# Valence vs conduction band

• aaaa202
In summary, the electrons in the valence band cannot move due to the Pauli exclusion principle, but vacancies known as "holes" can move within the band. This is why we have p-doped semiconductors where holes are the majority charge carriers. In solid state theory, we use Bloch states to build up a convenient basis for the many particle hamiltonian. The superposition of these states is relevant for single electrons, but for systems containing many electrons, we use antisymmetrized Slater determinants. The symmetry in the motion of electrons in the valence band arises from the periodicity of Bloch functions and the effect of an electric field. In a full band, all states change q at equal path,

#### aaaa202

Why can't electrons move inside the valence band? Is that the Pauli exclusion principle - and is it true that the electrons can't move even when the valence band is only partially filled?

aaaa202 said:
Why can't electrons move inside the valence band? Is that the Pauli exclusion principle

Yes.

- and is it true that the electrons can't move even when the valence band is only partially filled?

No, it is not true. When it is partially filled, then you have vacancies. These vacancies can move. We call them "holes". We simplify the treatment and description of the valence band by "renormalizing" the background electron charges and consider these holes to be positively-charged particles, and the move upon application of a field.

That's why you have p-doped semiconductors. These are semiconductors which holes as the majority charge carrier. These holes reside in the valence band.

Zz.

Okay I thought it might be the Pauli exlusion principle. So each band has only a finite number of energy and when all these are filled the electrons cannot move unless the next band is close.
But I must admit that there is one thing I really don't understand about all this. We are using the eigenstates to determine which states an electron can occupy. But this is quantum mechanics! Superposition of eigenstates are possible state to leading to almost infinite combinations of possible states. Why are these not relevant for solid state theory? I think I am misunderstanding something completely.

Looking at it from another angle, electrons in the valence band can always move. However, electrons near the top of the valence band move in the opposite direction to electrons near the bottom of the valence band, so that in a full band no net current arises.

aaaa202 said:
Okay I thought it might be the Pauli exlusion principle. So each band has only a finite number of energy and when all these are filled the electrons cannot move unless the next band is close.
But I must admit that there is one thing I really don't understand about all this. We are using the eigenstates to determine which states an electron can occupy. But this is quantum mechanics! Superposition of eigenstates are possible state to leading to almost infinite combinations of possible states. Why are these not relevant for solid state theory?
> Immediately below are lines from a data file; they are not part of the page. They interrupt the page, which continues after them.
def rows_strm_0 : List RegRow := [
  ⟨"SCHED", 0x40, [], [⟨"CLASS", 1, 0, .rws, [1], .any⟩, ⟨"AFFINITY", 2, 2, .rws, [0], .any⟩, ⟨"BENCH", 6, 4, .rws, [0], .between 0 5⟩, ⟨"STRIPE_ROWS", 15, 8, .rws, [4], .between 1 32⟩, ⟨"OVH_MIN", 20, 16, .rws, [3], .between 0 25⟩, ⟨"STAGE_ZRAW", 24, 24, .rws, [0], .any⟩]⟩,
  ⟨"ADMIT_GEOM", 0x44, [], [⟨"WIDTH", 15, 0, .rws, [1920], .multiple 2 16 16384⟩, ⟨"HEIGHT", 31, 16, .rws, [1080], .between 16 8192⟩]⟩,
  ⟨"ADMIT_RATE", 0x48, [], [⟨"FPS_MHZ", 19, 0, .rws, [60000], .between 1000 1000000⟩, ⟨"EXPOSURES", 25, 24, .rws, [1], .between 1 3⟩]⟩,
  ⟨"SLACK", 0x4C, [], [⟨"SLACK_US", 19, 0, .rws, [1000], .between 0 1000000⟩]⟩,
  ⟨"STAGE_ADDR_LO", 0x50, [], [⟨"ADDR", 31, 12, .rws, [0], .any⟩]⟩,
  ⟨"STAGE_ADDR_HI", 0x54, [], [⟨"ADDR", 7, 0, .rws, [0], .any⟩]⟩,
  ⟨"STAGE_ROWS", 0x58, [], [⟨"ROWS", 13, 0, .rws, [128], .any⟩]⟩,
  ⟨"CTX_STATUS", 0x5C, [], [⟨"KIB", 11, 0, .ro, [0], .any⟩, ⟨"PLACE", 15, 14, .ro, [0], .any⟩, ⟨"OVH", 20, 16, .ro, [0], .any⟩, ⟨"OVH_MEAS", 31, 22, .ro, [0], .any⟩]⟩,
  ⟨"DEMAND", 0x60, [], [⟨"DEMAND", 19, 0, .ro, [0], .any⟩]⟩,
  ⟨"FRAME_NO", 0x64, [], [⟨"FRAME_NO", 31, 0, .ro, [0], .any⟩]⟩,
  ⟨"SCHED_COUNTS", 0x68, [], [⟨"EXPOSED", 7, 0, .ro, [0], .any⟩, ⟨"OVERFLOW", 15, 8, .ro, [0], .any⟩, ⟨"DROPPED", 23, 16, .ro, [0], .any⟩, ⟨"LATE", 31, 24, .ro, [0], .any⟩]⟩,
  ⟨"RAW_CFG", 0x1040, [], [⟨"CFA", 2, 0, .rws, [0], .between 0 4⟩, ⟨"STATIC_EN", 3, 3, .rws, [1], .any⟩, ⟨"DYN_EN", 4, 4, .rws, [1], .any⟩, ⟨"NR_EN", 5, 5, .rws, [1], .any⟩, ⟨"SHADE_EN", 6, 6, .rws, [0], .any⟩, ⟨"MOTION_EN", 7, 7, .rws, [1], .any⟩, ⟨"DCG", 8, 8, .rws, [0], .any⟩, ⟨"PROFILE", 31, 28, .rws, [0], .any⟩]⟩]
def rows_strm_1 : List RegRow := [
  ⟨"BLACK", 0x1044, [(0x10, 3), (0x4, 4)], [⟨"LEVEL", 19, 0, .rws, [0], .any⟩]⟩,
  ⟨"WHITE", 0x1074, [(0x4, 3)], [⟨"LEVEL", 19, 0, .rws, [1048575], .any⟩]⟩,
  ⟨"HDR_MERGE", 0x1080, [], [⟨"MOTION_THR", 15, 0, .rws, [1024], .any⟩, ⟨"KNEE", 31, 16, .rws, [49152], .between 32768 64881⟩]⟩,
  ⟨"HDR_FLOOR", 0x1084, [], [⟨"FLOOR", 19, 0, .rws, [188416], .between 0 524287⟩]⟩,
  ⟨"DCG_RATIO", 0x1088, [], [⟨"RATIO", 31, 0, .rws, [262144], .between 65536 268435456⟩]⟩,
  ⟨"DEFECT_DYN", 0x108C, [], [⟨"OFFSET", 19, 0, .rws, [172032], .between 0 524287⟩, ⟨"T", 31, 24, .rws, [64], .any⟩]⟩,
  ⟨"NOISE_A", 0x1090, [], [⟨"A", 19, 0, .rws, [172032], .between 0 524287⟩]⟩,
  ⟨"NOISE_B", 0x1094, [], [⟨"B", 19, 0, .rws, [114688], .between 0 524287⟩]⟩,
  ⟨"NR_CTRL", 0x1098, [], [⟨"STRENGTH", 8, 0, .rws, [128], .between 0 256⟩, ⟨"K", 23, 16, .rws, [48], .between 16 255⟩]⟩,
  ⟨"DEMOSAIC", 0x109C, [], [⟨"EDGE_T", 7, 0, .rws, [32], .any⟩]⟩,
  ⟨"SHADE_ADDR_LO", 0x10A0, [], [⟨"ADDR", 31, 6, .rws, [0], .any⟩]⟩,
  ⟨"SHADE_ADDR_HI", 0x10A4, [], [⟨"ADDR", 7, 0, .rws, [0], .any⟩]⟩]
def rows_strm_2 : List RegRow := [
  ⟨"RAW_STATUS", 0x10A8, [], [⟨"MISSING_ROWS", 15, 0, .ro, [0], .any⟩, ⟨"DYN_COUNT", 31, 16, .ro, [0], .any⟩]⟩,
  ⟨"RAW_STATUS2", 0x10AC, [], [⟨"HDR_PARTIAL", 0, 0, .ro, [0], .any⟩, ⟨"RATIO_CLAMPED", 1, 1, .ro, [0], .any⟩, ⟨"SHADE_VALID", 2, 2, .ro, [0], .any⟩, ⟨"UNRESOLVED", 31, 16, .ro, [0], .any⟩]⟩,
  ⟨"COLOUR_CFG", 0x2040, [], [⟨"GRID_MODE", 1, 0, .rws, [0], .between 0 2⟩, ⟨"HILITE", 2, 2, .rws, [1], .any⟩, ⟨"TONE_EN", 3, 3, .rws, [0], .any⟩, ⟨"LOCAL_EN", 4, 4, .rws, [0], .any⟩, ⟨"LUT_EN", 5, 5, .rws, [0], .any⟩, ⟨"LUT_SHAPER", 6, 6, .rws, [0], .any⟩, ⟨"TNR_EN", 7, 7, .rws, [0], .any⟩, ⟨"INPUT_EOTF", 9, 8, .rws, [0], .between 0 2⟩, ⟨"LUT_SLOT", 29, 24, .rws, [0], .any⟩]⟩,
  ⟨"GRID_FIXED", 0x2044, [], [⟨"BLEND", 12, 0, .rws, [0], .between 0 4096⟩]⟩,
  ⟨"AUTO_GRID", 0x2048, [], [⟨"TAU", 7, 0, .rws, [8], .between 1 255⟩, ⟨"EDGE_TOL", 15, 8, .rws, [16], .any⟩, ⟨"MIN_VALID", 23, 16, .rws, [25], .between 1 100⟩, ⟨"DEFAULT_CLASS", 31, 28, .rws, [0], .any⟩]⟩,
  ⟨"AUTO_DARK", 0x204C, [], [⟨"DARK", 19, 0, .rws, [155648], .between 0 524287⟩]⟩,
  ⟨"TBL_ADDR_LO", 0x2050, [(0x8, 5)], [⟨"ADDR", 31, 6, .rws, [0], .any⟩]⟩,
  ⟨"TBL_ADDR_HI", 0x2054, [(0x8, 5)], [⟨"ADDR", 7, 0, .rws, [0], .any⟩]⟩,
  ⟨"CAM_M", 0x2078, [(0x4, 4)], [⟨"LO", 15, 0, .rws, [4096, 0, 4096, 0, 4096], .any⟩, ⟨"HI", 31, 16, .rws, [0], .any⟩]⟩,
  ⟨"CAM_M4", 0x2088, [], [⟨"LO", 15, 0, .rws, [4096], .any⟩]⟩,
  ⟨"CAM_OFF", 0x208C, [(0x4, 3)], [⟨"OFFSET", 19, 0, .rws, [0], .any⟩]⟩,
  ⟨"TNR_CFG", 0x2098, [], [⟨"DEPTH", 0, 0, .rws, [0], .any⟩, ⟨"THR", 15, 8, .rws, [16], .between 1 255⟩, ⟨"STRENGTH", 24, 16, .rws, [192], .between 0 256⟩]⟩]
def rows_strm_3 : List RegRow := [
  ⟨"COLOUR_STATUS", 0x209C, [], [⟨"GRID_ACTIVE", 1, 0, .ro, [0], .any⟩, ⟨"TNR_VALID", 2, 2, .ro, [0], .any⟩, ⟨"STALE", 31, 16, .ro, [0], .any⟩]⟩,
  ⟨"GRID_FROM", 0x20A0, [], [⟨"FRAME_NO", 31, 0, .ro, [0], .any⟩]⟩,
  ⟨"TAP_M", 0x2100, [(0x40, 4), (0x4, 4)], [⟨"LO", 15, 0, .rws, [4096, 0, 4096, 0, 4096], .any⟩, ⟨"HI", 31, 16, .rws, [0], .any⟩]⟩,
  ⟨"TAP_M4", 0x2110, [(0x40, 4)], [⟨"LO", 15, 0, .rws, [4096], .any⟩]⟩,
  ⟨"TAP_ENC", 0x2114, [(0x40, 4)], [⟨"ENCODING", 2, 0, .rws, [0], .between 0 5⟩, ⟨"LUT1D_EN", 8, 8, .rws, [0], .any⟩]⟩,
  ⟨"TAP_SCALE", 0x2118, [(0x40, 4)], [⟨"ENC_SCALE", 19, 0, .rws, [253952], .between 1 524287⟩]⟩,
  ⟨"TAP_LUT_LO", 0x211C, [(0x40, 4)], [⟨"ADDR", 31, 6, .rws, [0], .any⟩]⟩,
  ⟨"TAP_LUT_HI", 0x2120, [(0x40, 4)], [⟨"ADDR", 7, 0, .rws, [0], .any⟩]⟩,
  ⟨"TAP_CTRL", 0x3040, [(0x20, 4)], [⟨"EN", 0, 0, .rws, [0], .any⟩, ⟨"COEF_SRC", 1, 1, .rws, [0], .any⟩, ⟨"DEST", 5, 4, .rws, [0], .any⟩, ⟨"EXP", 9, 8, .rws, [0], .between 0 2⟩, ⟨"REC", 10, 10, .rws, [0], .any⟩, ⟨"RANGE", 11, 11, .rws, [0], .any⟩, ⟨"FORMAT", 15, 12, .rws, [2], .any⟩, ⟨"PHASE", 19, 16, .rws, [0], .any⟩, ⟨"DECIM", 23, 20, .rws, [0], .any⟩, ⟨"TARGET", 30, 24, .rws, [0], .any⟩]⟩,
  ⟨"TAP_CROP_POS", 0x3044, [(0x20, 4)], [⟨"X0", 15, 0, .rws, [0], .any⟩, ⟨"Y0", 31, 16, .rws, [0], .any⟩]⟩,
  ⟨"TAP_CROP_SIZE", 0x3048, [(0x20, 4)], [⟨"W", 15, 0, .rws, [0], .any⟩, ⟨"H", 31, 16, .rws, [0], .any⟩]⟩,
  ⟨"TAP_OUT_SIZE", 0x304C, [(0x20, 4)], [⟨"WOUT", 15, 0, .rws, [0], .any⟩, ⟨"HOUT", 31, 16, .rws, [0], .any⟩]⟩]
def rows_strm_4 : List RegRow := [
  ⟨"TAP_COEF_LO", 0x3050, [(0x20, 4)], [⟨"ADDR", 31, 6, .rws, [0], .any⟩]⟩,
  ⟨"TAP_COEF_HI", 0x3054, [(0x20, 4)], [⟨"ADDR", 7, 0, .rws, [0], .any⟩]⟩,
  ⟨"TAP_MISC", 0x3058, [(0x20, 4)], [⟨"ALPHA", 7, 0, .rws, [255], .any⟩]⟩,
  ⟨"TAP_STATUS", 0x305C, [(0x20, 4)], [⟨"MISMATCH", 7, 0, .ro, [0], .any⟩, ⟨"NO_BUFFER", 15, 8, .ro, [0], .any⟩, ⟨"FRAMES", 31, 16, .ro, [0], .any⟩]⟩,
  ⟨"STAT_CFG", 0x4040, [], [⟨"EN", 0, 0, .rws, [1], .any⟩, ⟨"ROW_GROUP", 2, 1, .rws, [0], .any⟩, ⟨"LOG_MIN", 23, 16, .rws, [244], .signed 8 (-24) (8)⟩, ⟨"META_KIB", 28, 24, .rws, [0], .between 0 16⟩]⟩,
  ⟨"STAT_WIN_POS", 0x4044, [], [⟨"X0", 15, 0, .rws, [0], .any⟩, ⟨"Y0", 31, 16, .rws, [0], .any⟩]⟩,
  ⟨"STAT_WIN_SIZE", 0x4048, [], [⟨"W", 15, 0, .rws, [0], .any⟩, ⟨"H", 31, 16, .rws, [0], .any⟩]⟩,
  ⟨"STAT_RING_LO", 0x404C, [], [⟨"ADDR", 31, 12, .rws, [0], .any⟩]⟩,
  ⟨"STAT_RING_HI", 0x4050, [], [⟨"ADDR", 7, 0, .rws, [0], .any⟩]⟩,
  ⟨"STAT_RING_SLOTS", 0x4054, [], [⟨"SLOTS", 10, 0, .rws, [8], .between 2 1024⟩, ⟨"SLOT_KIB", 27, 16, .ro, [0], .any⟩]⟩,
  ⟨"STAT_RING_WR", 0x4058, [], [⟨"INDEX", 9, 0, .ro, [0], .any⟩]⟩,
  ⟨"STAT_RING_RD", 0x405C, [], [⟨"INDEX", 9, 0, .rw, [0], .any⟩]⟩]
def rows_strm_5 : List RegRow := [
  ⟨"STAT_COUNTS", 0x4060, [], [⟨"LOST", 15, 0, .ro, [0], .any⟩, ⟨"META_TRUNC", 31, 24, .ro, [0], .any⟩]⟩,
  ⟨"RULE_STATE", 0x4064, [], [⟨"STATE", 15, 0, .ro, [0], .any⟩, ⟨"CHANGED", 31, 16, .ro, [0], .any⟩]⟩,
  ⟨"RULE_CFG", 0x4100, [(0x10, 16)], [⟨"METRIC", 25, 24, .rws, [0], .between 0 2⟩, ⟨"DIR", 26, 26, .rws, [0], .any⟩, ⟨"PIN_EN", 27, 27, .rws, [0], .any⟩, ⟨"PIN", 30, 28, .rws, [0], .any⟩, ⟨"EN", 31, 31, .rws, [0], .any⟩]⟩,
  ⟨"RULE_REGION", 0x4104, [(0x10, 16)], [⟨"I0", 5, 0, .rws, [0], .any⟩, ⟨"I1", 13, 8, .rws, [63], .any⟩, ⟨"J0", 21, 16, .rws, [0], .any⟩, ⟨"J1", 29, 24, .rws, [35], .any⟩]⟩,
  ⟨"RULE_LEVEL", 0x4108, [(0x10, 16)], [⟨"THRESH", 15, 0, .rws, [0], .any⟩, ⟨"HYST", 31, 16, .rws, [0], .any⟩]⟩]
/-- The registers of a strm page or window. -/
def rows_strm : List RegRow := rows_strm_0 ++ rows_strm_1 ++ rows_strm_2 ++ rows_strm_3 ++ rows_strm_4 ++ rows_strm_5

def rows_zraw_0 : List RegRow := [
  ⟨"CFG", 0x40, [], [⟨"STAGE", 0, 0, .rw, [0], .any⟩, ⟨"JOB_EN", 1, 1, .rw, [0], .any⟩, ⟨"NEAR", 3, 2, .rw, [0], .any⟩]⟩,
  ⟨"SEG_BASE_LO", 0x44, [], [⟨"ADDR", 31, 12, .rw, [0], .any⟩]⟩,
  ⟨"SEG_BASE_HI", 0x48, [], [⟨"ADDR", 7, 0, .rw, [0], .any⟩]⟩,
  ⟨"SEG_SIZE", 0x4C, [], [⟨"KIB", 15, 0, .rw, [0], .any⟩]⟩,
  ⟨"SEG_WR", 0x50, [], [⟨"OFFSET", 25, 0, .ro, [0], .any⟩]⟩,
  ⟨"SEG_RD", 0x54, [], [⟨"OFFSET", 25, 0, .rw, [0], .any⟩]⟩,
  ⟨"JOB_BASE_LO", 0x58, [], [⟨"ADDR", 31, 6, .rw, [0], .any⟩]⟩,
  ⟨"JOB_BASE_HI", 0x5C, [], [⟨"ADDR", 7, 0, .rw, [0], .any⟩]⟩,
  ⟨"JOB_RING", 0x60, [], [⟨"SLOTS", 11, 0, .rw, [16], .between 2 4095⟩]⟩,
  ⟨"JOB_TAIL", 0x64, [], [⟨"INDEX", 11, 0, .rw, [0], .any⟩]⟩,
  ⟨"JOB_HEAD", 0x68, [], [⟨"INDEX", 11, 0, .ro, [0], .any⟩]⟩,
  ⟨"COUNTS", 0x6C, [], [⟨"STAGE_RAW", 7, 0, .ro, [0], .any⟩, ⟨"NO_GAIN", 15, 8, .ro, [0], .any⟩, ⟨"DECODE_ERR", 23, 16, .ro, [0], .any⟩, ⟨"SEG_LOST", 31, 24, .ro, [0], .any⟩]⟩]
def rows_zraw_1 : List RegRow := [
  ⟨"BYTES_IN", 0x70, [], [⟨"KIB", 31, 0, .ro, [0], .any⟩]⟩,
  ⟨"BYTES_OUT", 0x74, [], [⟨"KIB", 31, 0, .ro, [0], .any⟩]⟩]
/-- The registers of a zraw page or window. -/
def rows_zraw : List RegRow := rows_zraw_0 ++ rows_zraw_1

def rows_enc_0 : List RegRow := [
  ⟨"ENGINE_CFG", 0x40, [], [⟨"GANG", 0, 0, .rw, [0], .any⟩]⟩,
  ⟨"ENGINE_STATUS", 0x44, [], [⟨"GANGED", 0, 0, .ro, [0], .any⟩, ⟨"ACTIVE", 6, 1, .ro, [0], .any⟩, ⟨"SRC_USED_KIB", 31, 16, .ro, [0], .any⟩]⟩,
  ⟨"EVENT_SRC", 0x48, [], [⟨"CONTEXT", 6, 0, .ro, [0], .any⟩]⟩,
  ⟨"COUNTS", 0x4C, [], [⟨"FLOORED_PICS", 7, 0, .ro, [0], .any⟩, ⟨"HRD_VIOL", 15, 8, .ro, [0], .any⟩, ⟨"SLICE_LATE", 23, 16, .ro, [0], .any⟩, ⟨"ABANDONED", 31, 24, .ro, [0], .any⟩]⟩,
  ⟨"CTX_CFG", 0x1100, [(0x1000, 4), (0x100, 8)], [⟨"EN", 0, 0, .rws, [0], .any⟩, ⟨"CODEC", 9, 9, .rws, [0], .any⟩, ⟨"PROFILE", 11, 10, .rws, [0], .any⟩, ⟨"CTU", 12, 12, .rws, [1], .any⟩, ⟨"WPP", 13, 13, .rws, [0], .any⟩, ⟨"B_FRAMES", 15, 14, .rws, [0], .between 0 2⟩, ⟨"REFRESH", 16, 16, .rws, [0], .any⟩, ⟨"RC_MODE", 19, 17, .rws, [0], .between 0 3⟩, ⟨"SLICE_CTU_ROWS", 25, 20, .rws, [1], .between 1 32⟩, ⟨"SRC_STRIPES", 31, 28, .rws, [2], .between 2 8⟩]⟩,
  ⟨"CTX_CFG2", 0x1104, [(0x1000, 4), (0x100, 8)], [⟨"INIT_QP", 5, 0, .rws, [26], .between 0 51⟩, ⟨"POC_BITS", 13, 9, .rws, [8], .between 4 16⟩, ⟨"FRAME_NUM_BITS", 18, 14, .rws, [8], .between 4 16⟩, ⟨"RECON_SLOTS", 23, 19, .rws, [2], .between 2 16⟩, ⟨"REFRESH_PICS", 31, 24, .rws, [30], .between 2 255⟩]⟩,
  ⟨"CTX_GEOM", 0x1108, [(0x1000, 4), (0x100, 8)], [⟨"WIDTH", 15, 0, .rws, [1920], .any⟩, ⟨"HEIGHT", 31, 16, .rws, [1080], .any⟩]⟩,
  ⟨"CTX_RC_RATE", 0x110C, [(0x1000, 4), (0x100, 8)], [⟨"KBPS", 31, 0, .rws, [8000], .any⟩]⟩,
  ⟨"CTX_RC_CPB", 0x1110, [(0x1000, 4), (0x100, 8)], [⟨"KBIT", 31, 0, .rws, [0], .any⟩]⟩,
  ⟨"CTX_HDR_LO", 0x1114, [(0x1000, 4), (0x100, 8)], [⟨"ADDR", 31, 6, .rws, [0], .any⟩]⟩,
  ⟨"CTX_HDR_HI", 0x1118, [(0x1000, 4), (0x100, 8)], [⟨"ADDR", 7, 0, .rws, [0], .any⟩]⟩,
  ⟨"CTX_OUT_LO", 0x111C, [(0x1000, 4), (0x100, 8)], [⟨"ADDR", 31, 6, .rws, [0], .multiple 64 0 67108863⟩]⟩]
def rows_enc_1 : List RegRow := [
  ⟨"CTX_OUT_HI", 0x1120, [(0x1000, 4), (0x100, 8)], [⟨"ADDR", 7, 0, .rws, [0], .any⟩]⟩,
  ⟨"CTX_OUT_SIZE", 0x1124, [(0x1000, 4), (0x100, 8)], [⟨"KIB", 15, 0, .rws, [1024], .multiple 4 64 65532⟩]⟩,
  ⟨"CTX_RECON_LO", 0x1128, [(0x1000, 4), (0x100, 8)], [⟨"ADDR", 31, 6, .rws, [0], .any⟩]⟩,
  ⟨"CTX_RECON_HI", 0x112C, [(0x1000, 4), (0x100, 8)], [⟨"ADDR", 7, 0, .rws, [0], .any⟩]⟩,
  ⟨"CTX_OUT_WR", 0x1130, [(0x1000, 4), (0x100, 8)], [⟨"OFFSET", 23, 0, .ro, [0], .any⟩]⟩,
  ⟨"CTX_OUT_RD", 0x1134, [(0x1000, 4), (0x100, 8)], [⟨"OFFSET", 23, 0, .rw, [0], .any⟩]⟩,
  ⟨"CTX_STATUS", 0x1138, [(0x1000, 4), (0x100, 8)], [⟨"STATE", 2, 0, .ro, [0], .any⟩, ⟨"GOOD", 5, 5, .ro, [0], .any⟩, ⟨"SLOT_NEXT", 7, 6, .ro, [0], .any⟩, ⟨"RECOVERY", 8, 8, .ro, [0], .any⟩, ⟨"ABANDON_WHY", 11, 9, .ro, [0], .any⟩, ⟨"LAST_GOOD", 15, 12, .ro, [0], .any⟩, ⟨"FLOORED", 31, 16, .ro, [0], .any⟩]⟩,
  ⟨"CTX_COUNTS", 0x113C, [(0x1000, 4), (0x100, 8)], [⟨"PICTURES", 7, 0, .ro, [0], .any⟩, ⟨"HDR_FAULTS", 15, 8, .ro, [0], .any⟩, ⟨"STALLS", 23, 16, .ro, [0], .any⟩, ⟨"EPOCH", 31, 28, .ro, [0], .any⟩]⟩,
  ⟨"CTX_LAST_BITS", 0x1140, [(0x1000, 4), (0x100, 8)], [⟨"BITS", 31, 0, .ro, [0], .any⟩]⟩,
  ⟨"CTX_CPB_LEVEL", 0x1144, [(0x1000, 4), (0x100, 8)], [⟨"BITS", 31, 0, .ro, [0], .any⟩]⟩]
/-- The registers of a enc page or window. -/
def rows_enc : List RegRow := rows_enc_0 ++ rows_enc_1

def rows_dec_0 : List RegRow := [
  ⟨"ENGINE_STATUS", 0x40, [], [⟨"ACTIVE", 5, 0, .ro, [0], .any⟩, ⟨"QUEUED", 31, 16, .ro, [0], .any⟩]⟩,
  ⟨"EVENT_SRC", 0x44, [], [⟨"CONTEXT", 5, 0, .ro, [0], .any⟩]⟩,
  ⟨"COUNTS", 0x48, [], [⟨"POISON", 7, 0, .ro, [0], .any⟩, ⟨"UNSUPPORTED", 15, 8, .ro, [0], .any⟩, ⟨"NO_BUFFER", 23, 16, .ro, [0], .any⟩, ⟨"REF_MISSING", 31, 24, .ro, [0], .any⟩]⟩,
  ⟨"CTX_CFG", 0x1100, [(0x1000, 4), (0x100, 8)], [⟨"EN", 0, 0, .rw, [0], .any⟩, ⟨"CODEC", 1, 1, .rw, [0], .any⟩, ⟨"PROFILE", 4, 3, .rw, [0], .any⟩, ⟨"SRC", 5, 5, .rw, [1], .any⟩, ⟨"START_ANY", 6, 6, .rw, [0], .any⟩, ⟨"NEED_STAMP", 7, 7, .rw, [0], .any⟩, ⟨"DPB_SLOTS", 20, 16, .rw, [6], .between 2 16⟩, ⟨"OUT_LIST", 29, 24, .rw, [0], .any⟩]⟩,
  ⟨"CTX_MAX_GEOM", 0x1104, [(0x1000, 4), (0x100, 8)], [⟨"WIDTH", 15, 0, .rw, [1920], .any⟩, ⟨"HEIGHT", 31, 16, .rw, [1080], .any⟩]⟩,
  ⟨"CTX_IN_LO", 0x1108, [(0x1000, 4), (0x100, 8)], [⟨"ADDR", 31, 12, .rw, [0], .any⟩]⟩,
  ⟨"CTX_IN_HI", 0x110C, [(0x1000, 4), (0x100, 8)], [⟨"ADDR", 7, 0, .rw, [0], .any⟩]⟩,
  ⟨"CTX_IN_SIZE", 0x1110, [(0x1000, 4), (0x100, 8)], [⟨"KIB", 15, 0, .rw, [1024], .multiple 4 64 65532⟩]⟩,
  ⟨"CTX_IN_WR", 0x1114, [(0x1000, 4), (0x100, 8)], [⟨"OFFSET", 23, 0, .rw, [0], .any⟩]⟩,
  ⟨"CTX_IN_RD", 0x1118, [(0x1000, 4), (0x100, 8)], [⟨"OFFSET", 23, 0, .ro, [0], .any⟩]⟩,
  ⟨"CTX_TIMING", 0x111C, [(0x1000, 4), (0x100, 8)], [⟨"MAX_LAG_MS", 15, 0, .rw, [0], .any⟩, ⟨"PLI_RETRY_MS", 31, 16, .rw, [200], .between 10 65535⟩]⟩,
  ⟨"CTX_STATUS", 0x1120, [(0x1000, 4), (0x100, 8)], [⟨"STATE", 2, 0, .ro, [0], .any⟩, ⟨"PLI_WANTED", 8, 8, .ro, [0], .any⟩, ⟨"CHAIN", 9, 9, .ro, [0], .any⟩, ⟨"DPB_USED", 31, 24, .ro, [0], .any⟩]⟩]
def rows_dec_1 : List RegRow := [
  ⟨"CTX_COUNTS", 0x1124, [(0x1000, 4), (0x100, 8)], [⟨"OUTPUT", 7, 0, .ro, [0], .any⟩, ⟨"CONCEALED", 15, 8, .ro, [0], .any⟩, ⟨"SYNTAX", 23, 16, .ro, [0], .any⟩, ⟨"LATE_DROPS", 31, 24, .ro, [0], .any⟩]⟩,
  ⟨"CTX_CONCEAL_CTUS", 0x1128, [(0x1000, 4), (0x100, 8)], [⟨"COUNT", 19, 0, .ro, [0], .any⟩]⟩,
  ⟨"CTX_LAST_POC", 0x112C, [(0x1000, 4), (0x100, 8)], [⟨"POC", 31, 0, .ro, [0], .any⟩]⟩,
  ⟨"CTX_DPB", 0x1140, [(0x1000, 4), (0x100, 8), (0x4, 16)], [⟨"DESC", 11, 0, .ro, [0], .any⟩, ⟨"CONCEALED", 27, 27, .ro, [0], .any⟩, ⟨"OUT_PENDING", 28, 28, .ro, [0], .any⟩, ⟨"LONG", 29, 29, .ro, [0], .any⟩, ⟨"SHORT", 30, 30, .ro, [0], .any⟩, ⟨"VALID", 31, 31, .ro, [0], .any⟩]⟩]
/-- The registers of a dec page or window. -/
def rows_dec : List RegRow := rows_dec_0 ++ rows_dec_1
I think I am misunderstanding something completely.

You have to distinguish between eigenstates of a one particle hamiltonian and eigenstates of a many particle hamiltonian. If you consider but a single electron, all these superpositions of Bloch states are relevant. However in solid state theory, we are interested in systems containing many electrons.
There we use the Bloch one electron states only to build up a convenient basis for the many particle hamiltonian, e.g. via antisymmetrized Slater determinants.

DrDu said:
Looking at it from another angle, electrons in the valence band can always move. However, electrons near the top of the valence band move in the opposite direction to electrons near the bottom of the valence band, so that in a full band no net current arises.
How does this symmetry arise? Why most the electrons move so as to cancel out any net current?
You have to distinguish between eigenstates of a one particle hamiltonian and eigenstates of a many particle hamiltonian. If you consider but a single electron, all these superpositions of Bloch states are relevant. However in solid state theory, we are interested in systems containing many electrons.
There we use the Bloch one electron states only to build up a convenient basis for the many particle hamiltonian, e.g. via antisymmetrized Slater determinants.
The problem is not that I don't know how to distinguish between them. The problem is the whole statistical approach where it only seems that the eigenstates are relevant for the statistics when in reality there exists an infinite amount of superpositions of eigenstates for the many particle Hamiltonian, which the many-particle system could be in. https://www.physicsforums.com/showthread.php?t=715106
I have tried to adress the problem here but so far the answers have not been very convincing.

aaaa202 said:
How does this symmetry arise? Why most the electrons move so as to cancel out any net current?

If you look at Bloch functions, ##\exp(iqx) u_q(x)##, the cell periodic part ##u_q## is a solution of a Schroedinger equation with ##H=(p+q)^2 +V(x)##. If you apply an electric field E it can be included via a vector potential ##A=iEt## (don't ask me about signs and prefactors), so the effect of the field is just that of a q with a linear time dependence.
Hence all the ## u_q## will wander parallel to each other through the Brillouin zone. This motion is periodic as ##u_(q+K)=u_q##. In a full band, the states for every possible q is filled and this won't change all states change q at equal path.